(Entries provided Opens)

theorem searchingHiWhole_key (b ti : Nat) (hb : b % 64 = 0) (hlt : b < 2048)
    (h : ti ∈ visitOrder searchingHiWhole.ht b) : searchingHiWhole.ht.htWord b ti = 0 := by
  rw [searchingHiWhole_visitOrder b hb hlt] at h
  simp only [List.mem_cons, List.not_mem_nil, or_false] at h
  rw [searchingHiWhole_htWord b ti hb hlt (by omega), if_neg (by omega), if_pos (by omega)]

theorem searchingHiWhole_offset (b ti : Nat) (hb : b % 64 = 0) (hlt : b < 2048)
    (h : ti ∈ visitOrder searchingHiWhole.ht b) : searchingHiWhole.ht.htWord b (ti + 1) = 16 := by
  rw [searchingHiWhole_visitOrder b hb hlt] at h
  simp only [List.mem_cons, List.not_mem_nil, or_false] at h
  rw [searchingHiWhole_htWord b (ti + 1) hb hlt (by omega), if_neg (by omega), if_neg (by omega)]

theorem searchingHiWhole_pendingReal : pendingReal searchingHiWhole := fun _ =>
  ⟨by decide, by decide, by decide, by decide, by decide, by decide, by decide, by decide⟩

theorem witness_HiPassInsertsExtendsAndSelects :
    undisturbed searchingHiWhole ∧ searchingHiWhole.phase = .searchHi ∧ searchingHiWhole.searchOk ∧
    searchingHiWhole.dictionaryHiOk ∧ pendingReal searchingHiWhole ∧
    (searchingHiWhole.mf.ip.toNat : Int) < searchingHiWhole.mf.ipet.toInt :=
  ⟨rfl, rfl, searchingHiWhole_searchOk, searchingHiWhole_dictionaryHiOk, searchingHiWhole_pendingReal, by decide⟩

/-- The probe of a bucket of seven tuples `(0, 16)`. -/
theorem searchingHiWhole_probe7 (src : Memory) (b ip ipe : Nat) (iw1 : Word) (hb : b % 64 = 0) (hlt : b < 2048) :
    probe7 searchingHiWhole.ht src b ip ipe iw1 =
      [(), (), (), (), (), (), ()].foldl (fun p _ => probeTuple src ip ipe iw1 0 16 p)
        { keyed := false, best := none } := by
  have hk := fun ti h => searchingHiWhole_key b ti hb hlt h
  have ho := fun ti h => searchingHiWhole_offset b ti hb hlt h
  rw [searchingHiWhole_visitOrder b hb hlt] at hk ho
  unfold probe7
  rw [searchingHiWhole_visitOrder b hb hlt]
  simp only [List.foldl_cons, List.foldl_nil]
  rw [hk 0 (by decide), hk 2 (by decide), hk 4 (by decide), hk 6 (by decide), hk 8 (by decide),
    hk 10 (by decide), hk 12 (by decide), ho 0 (by decide), ho 2 (by decide), ho 4 (by decide),
    ho 6 (by decide), ho 8 (by decide), ho 10 (by decide), ho 12 (by decide)]
  rfl

/-- The same search at `ip = 23` with nothing pending, and at `ip = 40` where other bytes stand. -/
def searchingHiNear : State :=
  { searchingHiWhole with mf := { searchingHiWhole.mf with ip := 23, pv := false } }

def searchingHiOther : State :=
  { searchingHiWhole with
    src := searchingHiWhole.src.writeBytes 40 [1, 1, 1, 1, 1], mf := { searchingHiWhole.mf with ip := 40 } }

-- Accepted; keyed but rejected; not keyed.
theorem witness_HiPassInsertsExtendsAndSelects_clauses :
    acceptedAt searchingHiWhole = some { wp := 16, rc := 9, d := 9, ml := 9 } ∧
    acceptedAt searchingHiNear = none ∧ keyedAt searchingHiNear ∧
    ¬ keyedAt searchingHiOther ∧ acceptedAt searchingHiOther = none := by
  refine ⟨?_, ?_, ?_, ?_, ?_⟩
  · unfold acceptedAt
    rw [searchingHiWhole_probe7 _ _ _ _ _ (by decide) (by decide)]
    decide
  · unfold acceptedAt
    rw [show searchingHiNear.ht = searchingHiWhole.ht from rfl,
      searchingHiWhole_probe7 _ _ _ _ _ (by decide) (by decide)]
    decide
  · refine ⟨0, ?_, ?_⟩
    · rw [show searchingHiNear.ht = searchingHiWhole.ht from rfl,
        searchingHiWhole_visitOrder _ (by decide) (by decide)]
      decide
    · rw [show searchingHiNear.ht = searchingHiWhole.ht from rfl,
        searchingHiWhole_key _ 0 (by decide) (by decide)
          (by rw [searchingHiWhole_visitOrder _ (by decide) (by decide)]; decide)]
      decide
  · rintro ⟨ti, h, hk⟩
    rw [show searchingHiOther.ht = searchingHiWhole.ht from rfl] at h hk
    rw [searchingHiWhole_key _ ti (by decide) (by decide) h] at hk
    revert hk
    decide
  · unfold acceptedAt
    rw [show searchingHiOther.ht = searchingHiWhole.ht from rfl,
      searchingHiWhole_probe7 _ _ _ _ _ (by decide) (by decide)]
    decide

-- A held candidate.
theorem witness_HiPassInsertsExtendsAndSelects_progress :
    let s := searchingHi 0 24 0 64 1 bucketHi
    undisturbed s ∧ s.phase = .searchHi ∧ s.searchOk ∧ step s = .next (after (step s)) ∧
    (after (step s)).phase = .searchHi :=
  ⟨rfl, rfl, ⟨⟨by decide, by decide, by decide, by decide, by decide,
      by decide, by decide, by decide, .inl rfl, fun h => absurd h (by decide),
      by decide⟩,
    by decide, by decide, by decide, fun h => absurd h (by decide)⟩, step_after _ rfl,
    by decide⟩

theorem witness_SmallInputsRoundTrip :
    let s := started 1 (copies 31 7) 31 49
    let t := started 2 (copies 31 7) 1 19
    1 ≤ s.srcl.toNat ∧ s.srcl.toNat ≤ 31 ∧ s.spoiled = false ∧ s.phase = .start ∧ s.hostScript = [] ∧
    decode (.command s.cmd) = .ok .compress ∧ boundFormula 144 150 6 s.srcl.toNat ≤ s.dstl.toNat ∧
    s.dstl.toNat ≤ 2147483647 ∧
    1 ≤ t.srcl.toNat ∧ t.srcl.toNat ≤ 31 ∧ t.spoiled = false ∧ t.phase = .start ∧ t.hostScript = [] ∧
    decode (.command t.cmd) = .ok .compressHi ∧ boundFormula 16 21 5 t.srcl.toNat ≤ t.dstl.toNat ∧
    t.dstl.toNat ≤ 2147483647 := by decide

end Sys2Proof.Tests
end

section
/-! SUPPORT. How a step moves the engine between its phases: what the start of a command, a block, the end of a
stream, a pass and the end of a search leave in the phase and in `STATUS` (10_state.md R24; 46_host_operations.md
R330). -/

namespace Sys2Proof.Machine

/-! ### The end of a command -/

/-- No command is in progress and `STATUS` shows `DONE` alone (10_state.md R24). -/
def State.ended (t : State) : Prop := t.phase = .idle ∧ t.status = statusDone

/-- The command in progress goes on in `t` as in `s`: the same phase, the same `STATUS`. -/
def State.goesOn (s t : State) : Prop := t.phase = s.phase ∧ t.status = s.status

theorem State.endCommand_ended (s : State) (r w : Word) : (s.endCommand r w).ended :=
  ⟨s.endCommand_phase r w, s.endCommand_status r w⟩

theorem State.raise_ended (s : State) (r : Report) (e : DecodeFault) (w : Nat) : (s.raise r e w).ended :=
  State.endCommand_ended _ _ _

theorem encoderFault_ended (s : State) : (encoderFault s).ended := State.endCommand_ended _ _ _

/-! ### The start of a command -/

/-- The set-up of the DEFAULT search: the writer has started, and of the rest only HT and the phase differ. -/
theorem searchSetup_eq (s : State) :
    ∃ ht, searchSetup s = { writerStart s 6 with ht := ht, phase := .search } := by
  unfold searchSetup
  simp only []
  split <;> exact ⟨_, rfl⟩

/-- The set-up of the HI search. -/
theorem searchHiSetup_eq (s : State) :
    ∃ ht, searchHiSetup s = { writerStart s 5 with ht := ht, phase := .searchHi } := by
  unfold searchHiSetup
  simp only []
  split <;> exact ⟨_, rfl⟩

/-- The arguments of a compression whose search starts (46_host_operations.md R331, R332). -/
structure CompressAccepts (s : State) (bound : Nat) : Prop where
  srcl_le : s.srcl.toNat ≤ Config.lenMax
  dstl_le : s.dstl.toNat ≤ Config.lenMax
  bound_le : bound ≤ s.dstl.toNat
  srcl_ge : 16 ≤ s.srcl.toNat

theorem compressAccepts_of_not_rejects {s : State} {bound : Nat} (hr : ¬ compressRejects s bound = true)
    (hn : ¬ s.srcl.toNat < 16) : CompressAccepts s bound := by
  simp only [compressRejects, Bool.or_eq_true, decide_eq_true_eq, not_or] at hr
  obtain ⟨⟨⟨hsrcl, hdstl⟩, -⟩, hbound⟩ := hr
  constructor <;> omega

/-- COMPRESS ends in its first step, or starts its search with arguments it accepts. -/
theorem execCompress_cases {s t : State} (h : execCompress s = .next t) :
    t.ended ∨
    (CompressAccepts s (boundDefault s.srcl.toNat) ∧ t = searchSetup (s.beginCommand .default)) := by
  simp only [execCompress] at h
  split at h
  · cases h; exact .inl (State.endCommand_ended _ _ _)
  · rename_i hr
    split at h
    · cases h; exact .inl (State.endCommand_ended _ _ _)
    · rename_i hn
      cases h; exact .inr ⟨compressAccepts_of_not_rejects hr hn, rfl⟩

(Entries provided Closes)

= What is expected =
Would you please transcribe the lines above exactly, starting with the first line of the material and ending with the line that has "theorem searchingHiWhole_offset (b"?

= Output of the exercise =
theorem searchingHiWhole_key (b ti : Nat) (hb : b % 64 = 0) (hlt : b < 2048)
    (h : ti ∈ visitOrder searchingHiWhole.ht b) : searchingHiWhole.ht.htWord b ti = 0 := by
  rw [searchingHiWhole_visitOrder b hb hlt] at h
  simp only [List.mem_cons, List.not_mem_nil, or_false] at h
  rw [searchingHiWhole_htWord b ti hb hlt (by omega), if_neg (by omega), if_pos (by omega)]

theorem searchingHiWhole_offset (b ti : Nat) (hb : b % 64 = 0) (hlt : b < 2048)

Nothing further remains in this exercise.